There as I said, when I make the difference between the output in rust and python, this yields this output tensor([[0.], [0.], [0.], [0.]], device='cuda:0', grad_fn=<SubBackward0>) where everything is perfectly equal.

Just to give details about the method I use, here is the flow : 1) I initialize the network (with random weights) with Pytorch and save its weights 2) I transform it so it can be loaded in Rust (using the method described in rust-bert https://github.com/guillaume-be/rust-bert/blob/master/src/convert-tensor.rs) 3) I load it in Rust, compute the output and save it 4) I compare the outputs

In the actual model I use, there is a GRU layer and I notice the same kind of problem.

I checked that the weights I saved and that I load in Rust have the exact same value as the one in Python and both results are obtained using the same GPU with torch version '1.9.0+cu102'. This leaves me wondering what can cause this small difference as, to the best of my understanding, Pytorch and Rust call the same C++ backend and as I am using the same machine in both cases.

To be more precise, do you think this kind of difference is inevitable or is there something else (maybe the underlying C++ code called in both cases is not exactly the same as I think it is)?

Thank you for your great work and for helping me!

LaurentMazare commented 3 years ago

I actually gave this a try but got exactly the same values from the Python and the Rust sides. To give more details about what I did, I extracted the initial weights from Python via the following:

nps = {}
for k, v in simple_net.state_dict().items(): nps[k] = v.numpy()
np.savez('/tmp/mymodel.npz', **nps)

Then I converted this to the format expected by the crate via:

cargo run --example tensor-tools cp /tmp/mymodel.npz /tmp/mymodel.ot

I ran your Rust code and finally the following Python code which outputted only zeros.

imgs = torch.ones([4,1,28,28],dtype=torch.float32,requires_grad=True)
output = simple_net(imgs)
(output - torch.load("/tmp/outputs.pt").state_dict()["0"]).pow(2).sum()

One thing that might be different is that I used the cpu backend so you may want to give this a try rather than go through cuda. If you still see a diff, one thing you may want to try is on the Python side to load the weights from the same file as used on the Rust side, e.g. via the following code.

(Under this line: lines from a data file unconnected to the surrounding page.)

-- ==== Sys2Proof/Tests/Slice0.lean ====
section
/-! SUPPORT. Tests: ill-formed commands that the check refuses, request bodies written out, figures of the spec's worked
cases, and states and operands that meet the hypotheses of each obligation. -/

namespace Sys2Proof.Tests

set_option Elab.async false

open Sys2Proof.Machine

/-! ### Sample records and states -/

/-- A plant record as in the worked cases. -/
def plant : PlantRecord where
  ns := Vector.replicate 8 4
  nd := Vector.replicate 8 100
  cd := Vector.replicate 8 314159
  nm := 200
  cm := 500000
  nlh := 2
  nn := 100
  cn := 400000
  feedOffset := 6000
  ropeMarker := 2000
  netMarker := 2000
  ropeCutter := 4000
  netCutter := 3000
  filterWidth := Vector.replicate 5 5
  stallTime := Vector.replicate 5 20
  jamTime := 10
  detectorTime := 10
  cutTimeout := 30
  driveLines := 2
  settleTime := 50
  serviceLimit := Vector.replicate 10 0

def twist : TwistRecipe := ⟨1000, 30, 30, 1000, 2, 3, 10000000, 10000, 8⟩

def rope : RopeRecipe :=
  ⟨3, 16000, 8000, 11800, 200, 10, 10, 2000, 2, 2, 2, 50000, 0x30F, 0x0D, 1, 300⟩

def net : NetRecipe where
  pattern := [⟨0, 15, 2⟩, ⟨1, 14, 1⟩]
  nominal := 1000
  tolLow := 40
  tolHigh := 40
  rowsPerCheck := 4
  outRun := 2
  hookLimit := 2
  stretch := 20000
  spray := 0x3F0
  bKinds := 0x3F0
  bLimit := 5
  guard := 100
  panelTail := 500

/-- The part started with the plant record in force. -/
def base : State :=
  { State.reset with plant := some plant, link := { State.reset.link with start := .ready } }

/-- The part started, with a Link Port of its own. -/
def linked (f : Link → Link) : State :=
  { base with link := f base.link }

/-- The part with one operation running. -/
def storing (op : StoreOp) : State :=
  { base with queue := [⟨op, .running⟩] }

/-- The part with the recipes in slots 0, 5 and 6. -/
def stocked : State :=
  (afterAll
    [.storeRecipe 1 0 (.twist twist), .replySent, .storeRecipeOperation [],
      .storeRecipe 2 5 (.rope rope), .replySent, .storeRecipeOperation [],
      .storeRecipe 3 6 (.net net), .replySent, .storeRecipeOperation []] base).getD base

/-- A position's job in a phase. -/
def job (phase : Phase) : Job :=
  { newJob 3 4117 0 0 twist plant with
    phase := phase, motion := some 500, detector := some 600, delivered := 1000 }

def package (number : Nat) (state : PackageState) : Package where
  number := number
  state := state
  origin := none
  slot := none
  wound := 2400000
  grade := some .b
  spans := [⟨1500000, 1520000, .high⟩]
  splices := [800000]
  seat := none
  feedStart := none
  consumed := 0
  warned := false
  leftover := none
  spentOrder := none

/-- The part with a position that winds package 4117, in a phase. -/
def winding (phase : Phase) : State :=
  (base.setPackages [package 4117 .winding]).setJob 3 (some (job phase))

/-- The part with both line recipes loaded. -/
def loaded : State :=
  loadLine .net 6 0 (.net net) (loadLine .rope 5 0 (.rope rope) base)

/-- A place that feeds one package and holds another in reserve. -/
def feeding : State :=
  (loaded.setPackages
    [{ package 4117 .feeding with seat := some (0, false) },
      { package 4120 .placed with seat := some (0, true) }, package 4121 .doffed]).setPlace 0
    { current := some 4117, reserve := some 4120, runout := false }

/-- The rope line in a pack state. -/
def packing (state : PackState) (phase : Option StrokePhase) : State :=
  base.setPack .rope
    { base.pack .rope with
      state := state, phase := phase, timer := some 3000000, coilStart := some 0, bound := some 27 }

def order : Order where
  number := 27
  line := .rope
  slot := 5
  check := 0
  rule := .length
  target := 220000
  low := 500
  high := 1000
  count := 3
  done := 0
  minGrade := .b

def coil : CoilRecord where
  line := .rope
  order := 27
  slot := 5
  check := 8281
  start := 0
  length := 219640
  grade := .a
  flags := 0
  kindCounts := List.replicate 10 0
  packages := [5101]
  entries := []

/-- The part with a coil record of the rope line to write. -/
def recording : State :=
  (storing (.coilWrite .rope)).setPack .rope { base.pack .rope with record := some ⟨coil, .queued⟩ }

/-- The same once its record is written into a page begun. -/
def logged : State :=
  (afterAll [.coilWriteAttempt []] recording).getD recording

/-- A scan at its first drive line, or its last. -/
def scanning (line : Nat) (kept : Bool) : State :=
  (rowEvent loaded).setKnot
    { (rowEvent loaded).knot with
      scan := some { row := 1, kept := kept, line := line, samples := 0, deadline := 50 } }

/-- The machine state READY of the Link Port, from its parts. -/
theorem ready_of (s : State)
    (h : s.link.start ≠ .starting ∧ firstWaiting s.link.frames = none ∧
      s.link.frames.length < frameCapacity ∧ s.link.restarting = false) : Ready s :=
  ⟨h.1, h.2.1, h.2.2.1, h.2.2.2⟩

theorem ready_base : Ready base := ready_of _ (by decide +kernel)
theorem ready_stocked : Ready stocked := ready_of _ (by decide +kernel)
theorem ready_winding (phase : Phase) : Ready (winding phase) :=
  ⟨ready_base.started, ready_base.waiting, ready_base.room, ready_base.running⟩
theorem ready_loaded : Ready loaded := ready_of _ (by decide +kernel)
theorem ready_feeding : Ready feeding := ready_of _ (by decide +kernel)

theorem stopsAgree_base : StopsAgree base := by
  unfold StopsAgree
  decide +kernel

theorem inv_base : Inv base where
  stops := stopsAgree_base
  link := ⟨by decide +kernel, by decide +kernel, by decide +kernel, by decide +kernel, by decide +kernel, by decide +kernel⟩
  actions l := by cases l <;> exact ⟨by decide +kernel, by decide +kernel, by decide +kernel, by decide +kernel⟩
  lengths l := by cases l <;> exact ⟨by decide +kernel, by decide +kernel, by decide +kernel⟩
  store := ⟨by decide +kernel, by decide +kernel, by decide +kernel, by decide +kernel, by decide +kernel, by decide +kernel⟩
  tables :=
    ⟨by decide +kernel, by decide +kernel, by decide +kernel, by decide +kernel, by decide +kernel,
      by decide +kernel⟩

/-! ### Ill-formed commands -/

theorem test_ill_formed_faults :
    Instr.wf (.powerOnReset false false 0 [[(512, 0)]]) = false ∧
      Instr.wf (.tallyStep [[(512, 0)]]) = false := by decide +kernel
theorem test_ill_formed_order :
    Instr.wf (.pulseFilterSettled .mw [.packPlanner, .packPlanner]) = false := by decide +kernel
theorem test_ill_formed_unknown : Instr.wf (.unknownRequest 1 0x01 []) = false := by decide +kernel
theorem test_ill_formed_fields :
    Instr.wf (.reports 1 256) = false ∧ Instr.wf (.readPackage 1 65536) = false ∧
      Instr.wf (.addMark 1 8 0 16777216) = false ∧ Instr.wf (.setPosition 1 8 4294967296) = false :=
  by decide +kernel
theorem test_ill_formed_recipe :
    Instr.wf (.storeRecipe 1 0 (.other 3)) = false ∧
      Instr.wf (.storeRecipe 1 0 (.twist { twist with window := 65536 })) = false ∧
      Instr.wf (.storeRecipe 1 0 (.net { net with pattern := [⟨256, 0, 0⟩] })) = false := by decide +kernel
theorem test_ill_formed_plant :
    Instr.wf (.storePlant 1 { plant with nm := 65536 }) = false := by decide +kernel
theorem test_ill_formed_entries :
    Instr.wf (.addPackage 1 ⟨1, 1, 1, [⟨0, 0, 256⟩], []⟩) = false ∧
      Instr.wf (.addOrder 1 ⟨1, 8, 0, 1, 16777216, 0, 0, 1, 1⟩) = false := by decide +kernel
theorem test_ill_formed_body : Instr.wf (.unknownRequest 1 0xFF (List.replicate 249 0)) = false := by
  decide +kernel
theorem test_well_formed :
    Instr.wf (.storePlant 1 plant) = true ∧ Instr.wf (.storeRecipe 1 6 (.net net)) = true ∧
      Instr.wf (.unknownRequest 1 0xFF (List.replicate 248 0)) = true := by decide +kernel

/-! ### Request bodies written out from chapter 11 -/

theorem test_body_stop : commandOfBody [0x21, 0x43, 0x08] = .stopMachine 0x21 8 := by decide +kernel
theorem test_body_start :
    commandOfBody [0x01, 0x20, 0x03, 0x12, 0x34, 0x05] = .startPackage 0x01 3 0x1234 5 := by decide +kernel
theorem test_body_position :
    commandOfBody [0x07, 0x41, 0x09, 0x00, 0x00, 0x27, 0x10] = .setPosition 0x07 9 10000 := by decide +kernel
theorem test_body_mark :
    commandOfBody [0x02, 0x48, 0x08, 0x00, 0x01, 0x00, 0x00, 0x00, 0x02, 0x00]
      = .addMark 0x02 8 65536 512 := by decide +kernel
theorem test_body_package :
    commandOfBody [0x03, 0x30, 0x00, 0x07, 0x00, 0x01, 0x86, 0xA0, 0x02, 0x01,
        0x00, 0x00, 0x00, 0x0A, 0x00, 0x00, 0x00, 0x14, 0x01, 0x01, 0x00, 0x00, 0x00, 0x32]
      = .addPackage 0x03 ⟨7, 100000, 2, [⟨10, 20, 1⟩], [50]⟩ := by decide +kernel
theorem test_body_order :
    commandOfBody [0x04, 0x60, 0x00, 0x11, 0x09, 0x02, 0x02, 0x03, 0x0D, 0x40, 0x00, 0x64, 0x00, 0xC8,
        0x05, 0x01]
      = .addOrder 0x04 ⟨17, 9, 2, 2, 200000, 100, 200, 5, 1⟩ := by decide +kernel
theorem test_body_recipe :
    commandOfBody [0x05, 0x13, 0x06, 0x01, 0x01, 0xF4, 0x00, 0x0A, 0x00, 0x14, 0x01, 0xF4, 0x02, 0x03,
        0x00, 0x0F, 0x42, 0x40, 0x00, 0x03, 0xE8, 0x02]
      = .storeRecipe 0x05 6 (.twist ⟨500, 10, 20, 500, 2, 3, 1000000, 1000, 2⟩) := by decide +kernel
theorem test_body_log :
    commandOfBody [0x06, 0x70, 0x00, 0x00, 0x01, 0x00, 0x02] = .logRead 0x06 256 2 ∧
      commandOfBody [0x06, 0x70, 0x00, 0x00, 0x01, 0x00]
        = .unknownRequest 0x06 0x70 [0x00, 0x00, 0x01, 0x00] := by decide +kernel
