-- ==== Sys2Proof/Machine/RequestsPosition.lean ====
section
/-! DEFINITION. What the requests of Service Positions and of Cue Lines do once the port's own checks have passed (R153). -/

namespace Sys2Proof.Machine

/-- The feed that a byte names, if the port's feed map holds it (R154). -/
def ControlPort.feedOf (x : ControlPort) (b : Byte) : Option FeedNo :=
  if x.holdsFeed b.toNat then toFin 6 b.toNat else none

/-! ### SET POSITION (R39, R40) -/

/-- The values that SET POSITION gives the four groups of a position's settings; a group that is not flagged keeps its value.
None where a flagged value is out of range or a flag names no group (R39 check 2, R172). -/
def positionValues (x : Position) (b : List Byte) :
    Option (Vector (Option Nat) 4 × Option SrcNo × Option SrcNo × Splice) :=
  let flags := byteAt b 2
  if 16 ≤ flags.toNat then none
  else match (if flags.getLsbD 0 then idsAt 1 b 3 else some x.ids),
      (if flags.getLsbD 1 then sourceOrNone (byteAt b 11) else some x.base),
      (if flags.getLsbD 2 then sourceOrNone (byteAt b 12) else some x.fallback),
      (if flags.getLsbD 3 then spliceOf (byteAt b 13) else some x.policy) with
    | some ids, some base, some fallback, some policy => some (ids, base, fallback, policy)
    | _, _, _, _ => none

/-- Whether identifiers are distinct and none is held elsewhere (R38). -/
def distinctFrom (ids : Vector (Option Nat) 4) (others : List Nat) : Bool :=
  decide (present ids).Nodup && (present ids).all fun x => !others.contains x

/-- The return policy of the change that a SET POSITION itself brings: the present one, but a free choice where the same request
changes both the fallback and the policy (log 17). -/
def requestPolicy (flags : Byte) (old new : Splice) : Splice :=
  if flags.getLsbD 2 && flags.getLsbD 3 then (if Config.sameRequestPolicyIsNew then new else old) else old

/-- A position's settings replaced (R40): the cursor passes over what is no longer carried, the marks are judged anew where the
base or the fallback is flagged. -/
def State.withSettings (s : State) (f : FeedNo) (p : PosNo) (flags : Byte)
    (v : Vector (Option Nat) 4 × Option SrcNo × Option SrcNo × Splice) : Position :=
  let x := s.pos f p
  let y := { x with ids := v.1, base := v.2.1, fallback := v.2.2.1, policy := v.2.2.2 }
  let z := if flags.getLsbD 0 then
      { y with onAir := y.onAir.map fun c => { c with lag := passOver y (s.src c.source).ring c.lag } }
    else y
  if flags.getLsbD 2 then s.judged z fun _ => true
  else if flags.getLsbD 1 then { z with baseMark := s.markFor z.base z.fallback }
  else z

/-- SET POSITION (R39, R40). -/
def reqSetPosition (p : PortNo) (b : List Byte) (s : State) : Answer :=
  if !(s.port p).authority.configure then refuse s .notPermitted
  else match (s.port p).feedOf (byteAt b 0) with
    | none => refuse s .notPermitted
    | some f =>
      match toFin 8 (byteAt b 1).toNat with
      | none => refuse s .range
      | some k =>
        let x := s.pos f k
        let flags := byteAt b 2
        match positionValues x b with
        | none => refuse s .range
        | some v =>
          if flags.getLsbD 1 && (s.feed f).running then refuse s .feedState
          else if flags.getLsbD 0 && !distinctFrom v.1 (s.feedIds f (some k) none) then refuse s .duplicateId
          else
            let y := s.withSettings f k flags v
            accept (((s.setPos f k y).trimOpt x.onAirSource).handOver f k x.effective
              (y.markPolicy (requestPolicy flags x.policy v.2.2.2)) none) []

/-! ### RELEASE (R48) -/

/-- Whether a stack entry is a port's with a tag (R48). -/
def StackEntry.named (e : StackEntry) (p : PortNo) (t : Tag) : Bool := decide (e.owner = p) && decide (e.tag = t)

/-- The position whose stack holds a port's entry with a tag (R48). -/
def State.holderOf (s : State) (p : PortNo) (t : Tag) : Option (FeedNo × PosNo) :=
  allPositions.find? fun fp => (s.pos fp.1 fp.2).upper.any fun e => e.named p t

/-- RELEASE (R48). -/
def reqRelease (p : PortNo) (b : List Byte) (s : State) : Answer :=
  let t : Tag := BitVec.ofNat 16 (natAt b 0 2)
  match s.holderOf p t with
  | none => refuse s .notFound
  | some (f, k) =>
    let x := s.pos f k
    let y := { x with upper := x.upper.eraseP fun e => e.named p t }
    accept ((s.setPos f k y).handOver f k x.effective x.policy none)
      [nat8 f.val, nat8 k.val, boolByte (decide (y.effective ≠ x.effective))]

/-! ### EXAMINE POSITION (R55) -/

/-- The four stack records of a position, those above the count all zero (R172). -/
def stackRecords (x : Position) : List Byte :=
  let r := baseRecord x ++ x.upper.flatMap stackRecord
  r ++ List.replicate (36 - r.length) 0

/-- EXAMINE POSITION (R55, R172). -/
def reqExaminePosition (p : PortNo) (b : List Byte) (s : State) : Answer :=
  match (s.port p).feedOf (byteAt b 0) with
  | none => refuse s .notPermitted
  | some f =>
    match toFin 8 (byteAt b 1).toNat with
    | none => refuse s .range
    | some k =>
      let x := s.pos f k
      accept s ([boolByte (s.feed f).running] ++ idsBytes x.ids ++
        [sourceByte x.base, sourceByte x.fallback, spliceByte x.policy, nat8 (x.upper.length + 1)] ++ stackRecords x ++
        [sourceByte x.effective, nat8 x.classification, flagByte x.topMark x.slot.isSeeking false false false,
         boolByte x.slot.isSeeking, sourceByte x.slot.target, nat8 x.slot.wait] ++
        (match x.slot.owner with
         | some o => [nat8 o.port.val] ++ natBytes 2 o.tag.toNat
         | none => [0xFF, 0, 0]) ++
        [sourceByte x.onAirSource] ++ natBytes 2 x.overruns)

/-! ### SET CUE LINE (R77, R78) -/

/-- The values that SET CUE LINE gives the three groups: mode, tally target, level. None where a flagged value is out of range or
a flag names no group (R77 check 2, R172). -/
def lineValues (b : List Byte) : Option (Option LineMode × Option (FeedNo × PosNo × SrcNo) × Option Bool) :=
  let flags := byteAt b 1
  if 8 ≤ flags.toNat then none
  else match (if flags.getLsbD 0 then (lineModeOf (byteAt b 2)).map some else some none),
      (if flags.getLsbD 1 then (boolOf (byteAt b 3)).map some else some none),
      (if flags.getLsbD 2 then
        match toFin 6 (byteAt b 4).toNat, toFin 8 (byteAt b 5).toNat, toFin 16 (byteAt b 6).toNat with
        | some f, some k, some x => some (some (f, k, x))
        | _, _, _ => none
      else some none) with
    | some mode, some level, some target => some (mode, target, level)
    | _, _, _ => none

/-- A flagged mode: the level low and the pulse flag clear, whether it changes the mode or not (R78). -/
def CueLine.withMode (l : CueLine) : Option LineMode → CueLine
  | some m => { l with mode := m, level := false, pulse := false }
  | none => l

/-- A flagged tally target (R78). -/
def CueLine.withTarget (l : CueLine) : Option (FeedNo × PosNo × SrcNo) → CueLine
  | some t => { l with feed := t.1, position := t.2.1, source := t.2.2 }
  | none => l

/-- A flagged level (R78). -/
def CueLine.withLevel (l : CueLine) : Option Bool → CueLine
  | some v => { l with level := v }
  | none => l

/-- The fields of the reply to SET CUE LINE (R78, R172). -/
def lineFields (l : CueLine) (output : Bool) : List Byte :=
  [lineModeByte l.mode, boolByte l.level, boolByte l.pulse, nat8 l.feed.val, nat8 l.position.val, nat8 l.source.val,
   boolByte output] ++
  (match l.last with
   | some c => [nat8 c.owner.val, cueKindByte c.kind] ++ todBytes (some c.tod)
   | none => [0xFF, 0, 0xFF, 0xFF, 0xFF, 0xFF])

/-- SET CUE LINE (R77, R78): the flagged groups applied in the order mode, tally target, level. -/
def reqSetCueLine (p : PortNo) (b : List Byte) (s : State) : Answer :=
  if !(s.port p).authority.cueMap.getLsbD (byteAt b 0).toNat then refuse s .notPermitted
  else match toFin 8 (byteAt b 0).toNat with
    | none => refuse s .notPermitted
    | some n =>
      match lineValues b with
      | none => refuse s .range
      | some v =>
        let l := (((s.line n).withMode v.1).withTarget v.2.1).withLevel v.2.2
        let s := s.setLine n l
        accept s (lineFields l (s.cueOutput n))

end Sys2Proof.Machine
end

_mdl = torch.load("/tmp/mymodel.ot")
for k, v in _mdl.state_dict().items():
    _k1, _k2 = k.split("|")
    setattr(getattr(simple_net, _k1), _k2, nn.Parameter(v))
marc-dlf commented 3 years ago

Thank you for your quick answer!

You are right, when I run the experiment again on the CPU, it works fine. Oddly, there is still a tiny difference when I run this on my GPU but only in the case I run another model (which has nothing to do with this) before this experiment (in the same Ipython notebook). When I run it in a notebook I just restarted, this difference doesn't exist. I still wonder where this residual may come from.

Actually this permitted me to notice that this tiny difference was not the cause of my problems so thank you again and have a nice day!